Mensen die op een bepaald moment in hun leven verslaafd zijn geweest aan alcohol en cocaïne, evenals aan opioïden, hebben een grotere neurocognitieve stoornis, vooral in het uitvoerend functioneren. Omdat het uitvoerend functioneren van cruciaal belang is voor het nemen van beslissingen, en omdat problemen met leren en geheugen de juiste informatieopname kunnen verstoren, hebben mensen met opioïdenverslaving mogelijk meer ondersteuning nodig bij het nemen van medische beslissingen dan de meeste mensen.

fencyclidine

Ongeveer een derde van de gebruikers van fencyclidine heeft intermediaire neurocognitieve problemen nadat ze zijn gestopt, met aanhoudende problemen bij sommige gebruikers na onthouding.

Sedatieve, hypnotische of anxiolytische medicijnen

Zoals met veel soorten drugs, zijn er tussentijdse problemen bij ongeveer een derde van de gebruikers van kalmerende, hypnotische en anxiolytische medicijnen, met aanhoudende problemen bij sommige gebruikers na onthouding. Het feit dat de meeste mensen die deze medicijnen gebruiken, deze medicijnen voorgeschreven krijgen, brengt bijzondere problemen met zich mee, vooral als het gaat om problemen met rijvaardigheid.

Experimenteel onderzoek heeft specifieke tekortkomingen in de rijvaardigheid aangetoond bij mensen die deze medicijnen gebruiken. Benzodiazepinen, een type middel dat het centrale zenuwstelsel onderdrukt, wordt ook in verband gebracht met de grootste kans op het veroorzaken van ongevallen.

Een woord van Verywell

Cognitieve stoornissen als gevolg van alcohol-, drugs- of medicatiegebruik kunnen verwarrend en verontrustend zijn en kunnen problemen veroorzaken voor de getroffen persoon en zijn omgeving.
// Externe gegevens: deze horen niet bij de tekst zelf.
theorem Encodes.exec_of_bits {bits : List Bool} (h : Encodes i kind emit) (hread : bitStringOperand s = .ok bits) :
    exec i s = .next (succeeded (storeVoltages kind (emit bits) s)) := by
  refine exec_of_effect_ok ?_
  rw [h s, encodeEffect, hread]

theorem Encodes.exec_of_cmdError {e : CmdError} (h : Encodes i kind emit)
    (hread : bitStringOperand s = .error (.cmdError e)) : exec i s = .next (failed e.code s) := by
  refine exec_of_effect_cmdError ?_
  rw [h s, encodeEffect, hread]

theorem Encodes.exec_of_fault {f : Fault} (h : Encodes i kind emit)
    (hread : bitStringOperand s = .error (.fault f)) : exec i s = .fault f := by
  rw [exec_eq_fault_iff, h s]
  exact encodeEffect_eq_fault_iff.2 hread

theorem Encodes.rejectsBadStrings (h : Encodes i kind emit) : RejectsBadStrings i :=
  ⟨fun _ hlen => h.exec_of_cmdError (bitStringOperand_empty hlen),
    fun _ _ _ hk hsym hc hzero hone => h.exec_of_cmdError (bitStringOperand_badSymbol hk hsym hc hzero hone)⟩

/-- An encode meets its statement where its output is, cell by cell, the one stated. -/
theorem Encodes.encodesAs {word : Word} {width : Nat} {cell : List Bool → Nat → Trit} (h : Encodes i kind emit)
    (hword : decode word = .ok i) (hlen : ∀ bits, (emit bits).length = width * bits.length)
    (hcell : ∀ bits k, k < width * bits.length → (emit bits)[k]? = some (cell bits k)) :
    EncodesAs i word kind width cell := by
  refine ⟨hword, h.rejectsBadStrings, fun s bits hne hs => ⟨writeCells s.mem.volt 0 (emit bits), ?_, fun k => ?_⟩⟩
  · rw [h.exec_of_bits (hs.bitStringOperand_eq hne), storeVoltages, hlen]
  · rw [readCell_writeCells_zero, hlen]
    exact ite_congr rfl (hcell bits k) fun _ => rfl

end Encode

/-! ### The cells of the outputs -/

theorem onesBefore_cons_succ (b : Bool) (bits : List Bool) (k : Nat) :
    onesBefore (b :: bits) (k + 1) = onesBefore bits k + if b then 1 else 0 := by
  cases b <;> simp [onesBefore]

theorem emitNrzl_getElem? {bits : List Bool} {k : Nat} (hk : k < bits.length) :
    (emitNrzl bits)[k]? = some (nrzlCell bits k) := by
  simp [emitNrzl, nrzlCell, hk]

/-- R122: the level at bit `k` has been inverted once for each 1 up to and with it. -/
theorem emitNrzi_getElem? (level : Trit) {bits : List Bool} {k : Nat} (hk : k < bits.length) :
    (emitNrzi level bits)[k]? = some (Trit.inv^[onesBefore bits (k + 1)] level) := by
  induction bits generalizing level k with
  | nil => cases hk
  | cons b bits ih =>
    rw [onesBefore_cons_succ]
    cases k with
    | zero => cases b <;> rfl
    | succ k =>
      have hlt : k < bits.length := Nat.lt_of_succ_lt_succ hk
      cases b with
      | false => exact ih level hlt
      | true => exact ih level.inv hlt

theorem nrziCell_eq (bits : List Bool) (k : Nat) : nrziCell bits k = Trit.inv^[onesBefore bits (k + 1)] .minus :=
  (Trit.inv_iterate _ _).symm

/-- R125: a mark at bit `k` has the polarity inverted once for each 1 before it. -/
theorem emitAmi_getElem? (polarity : Trit) {bits : List Bool} {k : Nat} (hk : k < bits.length) :
    (emitAmi polarity bits)[k]? =
      some (if bits.getD k false then Trit.inv^[onesBefore bits k] polarity else .zero) := by
  induction bits generalizing polarity k with
  | nil => cases hk
  | cons b bits ih =>
    cases k with
    | zero => cases b <;> rfl
    | succ k =>
      have hlt : k < bits.length := Nat.lt_of_succ_lt_succ hk
      rw [onesBefore_cons_succ, List.getD_cons_succ]
      cases b with
      | false => exact ih polarity hlt
      | true => exact ih polarity.inv hlt

theorem amiCell_eq (bits : List Bool) (k : Nat) :
    amiCell bits k = if bits.getD k false then Trit.inv^[onesBefore bits k] .plus else .zero := by
  rw [amiCell, Trit.inv_iterate]
  obtain heven | hodd := Nat.mod_two_eq_zero_or_one (onesBefore bits k)
  · rw [heven]
    rfl
  · rw [hodd]
    rfl

/-- The two halves of a bit in a Manchester code: the level and, before it, its negation. -/
def halves (level : Trit) : List Trit := [level.inv, level]

theorem halves_getElem? (level : Trit) {t : Nat} (ht : t < 2) :
    (halves level)[t]? = some (if t = 1 then level else level.inv) := by
  obtain rfl | rfl : t = 0 ∨ t = 1 := by omega
  · rfl
  · rfl

/-- R123: Manchester is the halves of the levels of NRZ-L. -/
theorem emitMan_eq_halves (bits : List Bool) : emitMan bits = (emitNrzl bits).flatMap halves := by
  rw [emitMan, emitNrzl, List.flatMap_map]
  congr 1
  funext b
  cases b <;> rfl

/-- R124: Differential Manchester is the halves of the levels of NRZ-I. -/
theorem emitDman_eq_halves (level : Trit) (bits : List Bool) :
    emitDman level bits = (emitNrzi level bits).flatMap halves := by
  induction bits generalizing level with
  | nil => rfl
  | cons b bits ih =>
    cases b with
    | false => simp [emitDman, emitNrzi, halves, Trit.inv_inv, ih]
    | true => simp [emitDman, emitNrzi, halves, Trit.inv_inv, ih]

theorem flatMap_halves_getElem? {levels : List Trit} {m : Nat} {level : Trit} (h : levels[m / 2]? = some level) :
    (levels.flatMap halves)[m]? = some (if m % 2 = 1 then level else level.inv) := by
  rw [getElem?_flatMap_of_width Nat.two_pos (fun _ => rfl), h]
  exact halves_getElem? level (Nat.mod_lt m Nat.two_pos)

theorem manCell_eq (bits : List Bool) (m : Nat) :
    manCell bits m = if m % 2 = 1 then nrzlCell bits (m / 2) else (nrzlCell bits (m / 2)).inv := by
  unfold manCell nrzlCell
  by_cases hm : m % 2 = 1
  · simp [hm]
  · cases bits.getD (m / 2) false <;> simp [hm, Trit.inv]

/-! ### The five encodes -/

/-- Settles O11: NRZ-L is bit by bit. -/
theorem nrzlEncodesEachBit : Obligations.NrzlEncodesEachBit :=
  encodes_encNrzl.encodesAs (decodeOfEncode .encNrzl rfl) (fun bits => by rw [emitNrzl_length, Nat.one_mul])
    fun _ _ hk => emitNrzl_getElem? (by rwa [Nat.one_mul] at hk)

/-- Settles O12: the level is -1 inverted once for each 1, which its parity tells. -/
theorem nrziInvertsOnOnes : Obligations.NrziInvertsOnOnes :=
  encodes_encNrzi.encodesAs (decodeOfEncode .encNrzi rfl) (fun bits => by rw [emitNrzi_length, Nat.one_mul])
    fun bits k hk => by
      rw [nrziCell_eq]
      exact emitNrzi_getElem? .minus (by rwa [Nat.one_mul] at hk)

/-- Settles O13: each bit's pair is the halves of its NRZ-L level. -/
theorem manchesterEncodesPairs : Obligations.ManchesterEncodesPairs :=
  encodes_encMan.encodesAs (decodeOfEncode .encMan rfl) emitMan_length fun bits m hm => by
    rw [emitMan_eq_halves, manCell_eq]
    exact flatMap_halves_getElem? (emitNrzl_getElem? (Nat.div_lt_of_lt_mul hm))

/-- Settles O14: each bit's pair is the halves of its NRZ-I level. -/
theorem differentialManchesterEncodesPairs : Obligations.DifferentialManchesterEncodesPairs :=
  encodes_encDman.encodesAs (decodeOfEncode .encDman rfl) (emitDman_length .minus) fun bits m hm => by
    rw [emitDman_eq_halves, dmanCell, nrziCell_eq]
    exact flatMap_halves_getElem? (emitNrzi_getElem? .minus (Nat.div_lt_of_lt_mul hm))

/-- Settles O15: a mark is +1 inverted once for each 1 before it, which its parity tells. -/
theorem amiAlternatesMarks : Obligations.AmiAlternatesMarks :=
  encodes_encAmi.encodesAs (decodeOfEncode .encAmi rfl) (fun bits => by rw [emitAmi_length, Nat.one_mul])
    fun bits k hk => by
      rw [amiCell_eq]
      exact emitAmi_getElem? .plus (by rwa [Nat.one_mul] at hk)

/-! ### The shapes of the outputs (R126) -/

/-- The voltage sequence a successful encode leaves. -/
theorem exists_next_of_encodesAs {i : Instr} {word : Word} {kind : VKind} {width : Nat} {cell : List Bool → Nat → Trit}
    {s : State} {bits : List Bool} (h : EncodesAs i word kind width cell) (hne : bits ≠ []) (hs : HoldsBits s bits) :
    ∃ t, exec i s = .next t ∧ t.voltLen = width * bits.length
      ∧ ∀ k, k < width * bits.length → readCell t.mem.volt k = some (cell bits k) := by
  obtain ⟨-, -, hstores⟩ := h
  obtain ⟨volt, hexec, hcells⟩ := hstores s bits hne hs
  exact ⟨_, hexec, rfl, fun k hk => (hcells k).trans (if_pos hk)⟩

/-- A voltage that is not 0. -/
def IsMark (x : Trit) : Prop := x = .plus ∨ x = .minus

theorem isMark_ite (c : Prop) [Decidable c] : IsMark (if c then .plus else .minus) := by
  split
  · exact .inl rfl
  · exact .inr rfl

theorem nrzlCell_isMark (bits : List Bool) (k : Nat) : IsMark (nrzlCell bits k) := isMark_ite _

theorem nrziCell_isMark (bits : List Bool) (k : Nat) : IsMark (nrziCell bits k) := isMark_ite _

/-- The halves of a mark are opposite marks. -/
theorem IsMark.halves_opposite {level : Trit} (h : IsMark level) :
    (level.inv = .plus ∧ level = .minus) ∨ (level.inv = .minus ∧ level = .plus) := by
  obtain rfl | rfl := h
  · exact .inr ⟨rfl, rfl⟩
  · exact .inl ⟨rfl, rfl⟩

/-- A code whose pairs are the halves of marks. -/
theorem exists_pairs_of_encodesAs {i : Instr} {word : Word} {kind : VKind} {cell level : List Bool → Nat → Trit} {s : State}
    {bits : List Bool} (h : EncodesAs i word kind 2 cell) (hne : bits ≠ []) (hs : HoldsBits s bits)
    (hcell : ∀ m, cell bits m = if m % 2 = 1 then level bits (m / 2) else (level bits (m / 2)).inv)
    (hmark : ∀ k, IsMark (level bits k)) :
    ∃ t, exec i s = .next t ∧ t.voltLen = 2 * bits.length
      ∧ ∀ k, k < bits.length →
          (readCell t.mem.volt (2 * k) = some .plus ∧ readCell t.mem.volt (2 * k + 1) = some .minus)
          ∨ (readCell t.mem.volt (2 * k) = some .minus ∧ readCell t.mem.volt (2 * k + 1) = some .plus) := by
  obtain ⟨t, hexec, hlen, hcells⟩ := exists_next_of_encodesAs h hne hs
  refine ⟨t, hexec, hlen, fun k hk => ?_⟩
  have hfirst : cell bits (2 * k) = (level bits k).inv := by
    rw [hcell, if_neg (by omega), show 2 * k / 2 = k by omega]
  have hsecond : cell bits (2 * k + 1) = level bits k := by
    rw [hcell, if_pos (by omega), show (2 * k + 1) / 2 = k by omega]
  rw [hcells (2 * k) (by omega), hcells (2 * k + 1) (by omega), hfirst, hsecond]
  simpa only [Option.some.injEq] using (hmark k).halves_opposite

/-- An output of one mark for each bit. -/
theorem exists_marks_of_encodesAs {i : Instr} {word : Word} {kind : VKind} {cell : List Bool → Nat → Trit} {s : State}
    {bits : List Bool} (h : EncodesAs i word kind 1 cell) (hne : bits ≠ []) (hs : HoldsBits s bits)
    (hmark : ∀ k, IsMark (cell bits k)) :
    ∃ t, exec i s = .next t ∧ t.voltLen = bits.length
      ∧ ∀ k, k < bits.length → readCell t.mem.volt k = some .plus ∨ readCell t.mem.volt k = some .minus := by
  obtain ⟨t, hexec, hlen, hcells⟩ := exists_next_of_encodesAs h hne hs
  rw [Nat.one_mul] at hlen hcells
  refine ⟨t, hexec, hlen, fun k hk => ?_⟩
  rw [hcells k hk]
  exact (hmark k).imp (congrArg some) (congrArg some)

theorem onesBefore_succ (bits : List Bool) (k : Nat) :
    onesBefore bits (k + 1) = onesBefore bits k + if bits.getD k false then 1 else 0 := by
  rw [onesBefore, List.take_add_one, List.count_append, ← onesBefore, List.getD_eq_getElem?_getD]
  obtain h | ⟨b, h⟩ := Option.eq_none_or_eq_some bits[k]?
  · rw [h]
    rfl
  · rw [h]
    cases b <;> rfl

/-- R125: AMI gives 0 for a 0 and for nothing else. -/
theorem amiCell_eq_zero_iff {bits : List Bool} {k : Nat} : amiCell bits k = .zero ↔ bits.getD k false = false := by
  unfold amiCell
  cases bits.getD k false with
  | false => simp
  | true => by_cases heven : onesBefore bits k % 2 = 0 <;> simp [heven]

theorem amiCell_of_mark {bits : List Bool} {k : Nat} (h : amiCell bits k ≠ .zero) :
    amiCell bits k = Trit.inv^[onesBefore bits k] .plus ∧ onesBefore bits (k + 1) = onesBefore bits k + 1 := by
  have hone : bits.getD k false = true := by rwa [Ne, amiCell_eq_zero_iff, Bool.not_eq_false] at h
  exact ⟨by rw [amiCell_eq, if_pos hone], by rw [onesBefore_succ, if_pos hone]⟩

/-- Over a stretch of AMI zeros the count of ones stands still. -/
theorem onesBefore_eq_of_zeros {bits : List Bool} {j k : Nat} (hjk : j ≤ k)
    (hzero : ∀ m, j ≤ m → m < k → amiCell bits m = .zero) : onesBefore bits k = onesBefore bits j := by
  induction k, hjk using Nat.le_induction with
  | base => rfl
  | succ k hjk ih =>
    have hbit : bits.getD k false = false := amiCell_eq_zero_iff.1 (hzero k hjk (Nat.lt_succ_self k))
    rw [onesBefore_succ, hbit]
    exact ih fun m hle hlt => hzero m hle (by omega)

theorem amiCell_first {bits : List Bool} {k : Nat} (hzero : ∀ j, j < k → amiCell bits j = .zero) :
    amiCell bits k = .zero ∨ amiCell bits k = .plus := by
  refine or_iff_not_imp_left.2 fun hmark => ?_
  have hnone : onesBefore bits k = 0 := onesBefore_eq_of_zeros (Nat.zero_le k) fun m _ => hzero m
  obtain ⟨hcell, -⟩ := amiCell_of_mark hmark
  rw [hcell, hnone]
  rfl

theorem amiCell_alternates {bits : List Bool} {j k : Nat} (hjk : j < k) (hj : amiCell bits j ≠ .zero)
    (hk : amiCell bits k ≠ .zero) (hzero : ∀ m, j < m → m < k → amiCell bits m = .zero) :
    amiCell bits k = (amiCell bits j).inv := by
  have hcount : onesBefore bits k = onesBefore bits (j + 1) := onesBefore_eq_of_zeros hjk hzero
  obtain ⟨hcellj, hcountj⟩ := amiCell_of_mark hj
  obtain ⟨hcellk, -⟩ := amiCell_of_mark hk
  rw [hcellk, hcount, hcountj, Function.iterate_succ_apply', hcellj]

/-- Settles O16: the levels of NRZ and both Manchester codes are marks; AMI's marks alternate from +1. -/
theorem encodingsHaveTheStatedShape : Obligations.EncodingsHaveTheStatedShape := by
  intro s bits hne hs
  refine ⟨exists_marks_of_encodesAs nrzlEncodesEachBit hne hs (nrzlCell_isMark bits),
    exists_marks_of_encodesAs nrziInvertsOnOnes hne hs (nrziCell_isMark bits),
    exists_pairs_of_encodesAs manchesterEncodesPairs hne hs (manCell_eq bits) (nrzlCell_isMark bits),
    exists_pairs_of_encodesAs differentialManchesterEncodesPairs hne hs (fun _ => rfl) (nrziCell_isMark bits), ?_⟩
  obtain ⟨t, hexec, hlen, hcells⟩ := exists_next_of_encodesAs amiAlternatesMarks hne hs
  rw [Nat.one_mul] at hlen hcells
  refine ⟨t, hexec, hlen, fun k hk hzero => ?_, fun j k a b hjk hk ha hb hmarka hmarkb hzero => ?_⟩
  · rw [hcells k hk]
    refine (amiCell_first fun j hj => ?_).imp (congrArg some) (congrArg some)
    exact Option.some.inj ((hcells j (by omega)).symm.trans (hzero j hj))
  · obtain rfl : amiCell bits j = a := Option.some.inj ((hcells j (by omega)).symm.trans ha)
    obtain rfl : amiCell bits k = b := Option.some.inj ((hcells k hk).symm.trans hb)
    refine amiCell_alternates hjk hmarka hmarkb fun m hjm hmk => ?_
    exact Option.some.inj ((hcells m (by omega)).symm.trans (hzero m hjm hmk))
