/-- The joiner's entry after the installation of a DIR entry (R131, R3). Its deadlines are measured from the DIR's arrival, and it
runs from then on as in MEMBER (R133). -/
def State.installedState (s : State) (e : DirField) : EntryState × Option Station :=
  let own (x : Station) (otherwise : EntryState) : EntryState × Option Station :=
    if s.isSelf x then (.settling .ownerAbsent (s.now + Config.settleInterval), some x) else (otherwise, e.lastOwner)
  match e.shown with
  | .free => (.free, e.lastOwner)
  | .claimed c => own c.station (.claimed c (s.now + Config.confirmationInterval))
  | .held x => own x (s.heldState x (s.now + s.leaseTime))
  | .settling => (.settling .released (s.now + Config.settleInterval), e.lastOwner)

/-- A DIR entry is installed over the joiner's entry, and its version checked against a CURRENT replica (R131, R132). A change
of the settle reason alone is a directory change too (R7; log 16). -/
def State.installEntry (s : State) (r : Region) (e : DirField) : State :=
  let (state, lastOwner) := s.installedState e
  (s.changeEntry r { state := state, lastOwner := lastOwner, overheard := none } true).checkVersion r e.version

/-- Region 8k + i of DIR group k. -/
def groupRegion (g : Group) (i : Fin 8) : Region := ⟨8 * g.val + i.val, by omega⟩

/-- The eight entries of a DIR frame are installed. -/
def State.installGroup (s : State) (g : Group) (es : List DirField) : State :=
  ((List.finRange 8).zip es).foldl (fun s (i, e) => s.installEntry (groupRegion g i) e) s

/-- The joiner at a DIR that carries it (R130): group 0 makes its sender the responder and begins a new run; the other groups
count from the responder only. -/
def State.dirReceived (s : State) (x : Station) (g : Group) (es : List DirField) : State :=
  if g = 0 then
    (s.withMembership fun m => { m with join := m.join.map fun rec => { rec with responder := some x, runSet := [0] } }).installGroup
      g es
  else if s.isResponder x then
    (s.withMembership fun m =>
      { m with join := m.join.map fun rec => { rec with runSet := insertAscending g rec.runSet } }).installGroup g es
  else s

/-- Another station's DIR: a member's own sync job for the joiner is suppressed (R127); the joiner installs it (R124,
R130). -/
def State.dirArrives (s : State) (x j : Station) (g : Group) (es : List DirField) : State :=
  let s := (s.suppressSync j).restartGap x j
  if s.station = .joining && s.isSelf j then s.dirReceived x g es else s

/-- DIR_ARRIVAL (R124, R127, R128, R130 to R132). -/
def execDirArrival (t : Time) (sender joiner : Station) (group : Group) (entries : List DirField) (s : State) :
    Host.Outcome State Fault Refusal :=
  arrival t sender (.dir joiner group entries)
    (fun own s => match own with
      | some x => s.syncEchoed x sender joiner fun s => s.dirEchoed joiner group
      | none => s.dirArrives sender joiner group entries) s

/-- SNAP_ARRIVAL (R77, R82 to R87, R124, R127). -/
def execSnapArrival (t : Time) (sender : Station) (p : PartField) (s : State) : Host.Outcome State Fault Refusal :=
  partArrival t sender (.snap p) .snap p (fun x s => s.syncEchoed x sender p.peer fun s => s.snapPartEchoed p)
    (fun s => (s.suppressSync p.peer).restartGap sender p.peer) s

/-- All eight groups are in the run set (R135). -/
def State.runComplete (s : State) : Bool := s.membership.join.any fun rec => (List.finRange 8).all fun g => rec.runSet.contains g

/-- SYNC-END for this joiner from its responder: with a complete run the station enters MEMBER, otherwise the join fails
(R135). A snapshot reception still open is abandoned first. -/
def State.syncEndReceived (s : State) : State :=
  if s.runComplete then s.abandonReception.joined else s.abandonReception.joinFails true

/-- Another station's SYNC-END (R124, R127, R135, R136). DESIGN CHOICE (log 59): the gap deadline is restarted before the join
ends, so that a restart's attempt removes it at the same arrival (R122). -/
def State.syncEndArrives (s : State) (x j : Station) : State :=
  let s := (s.suppressSync j).restartGap x j
  if s.station = .joining && s.isSelf j && s.isResponder x then s.syncEndReceived else s

/-- SYNC_END_ARRIVAL (R129, R135). -/
def execSyncEndArrival (t : Time) (sender joiner : Station) (s : State) : Host.Outcome State Fault Refusal :=
  arrival t sender (.syncEnd joiner)
    (fun own s => match own with
      | some x => s.syncEchoed x sender joiner fun s => s.syncEndEchoed joiner
      | none => s.syncEndArrives sender joiner) s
Het goede nieuws is dat als u onder medisch toezicht stopt met drinken of het gebruik van de drug of medicatie, de kans groot is dat u volledig herstelt, ook al kost dit tijd.

Als u of iemand om wie u geeft getroffen is, zal het krijgen van een diagnose helpen bepalen welke hulp nodig is om goed te kunnen functioneren in het dagelijks leven.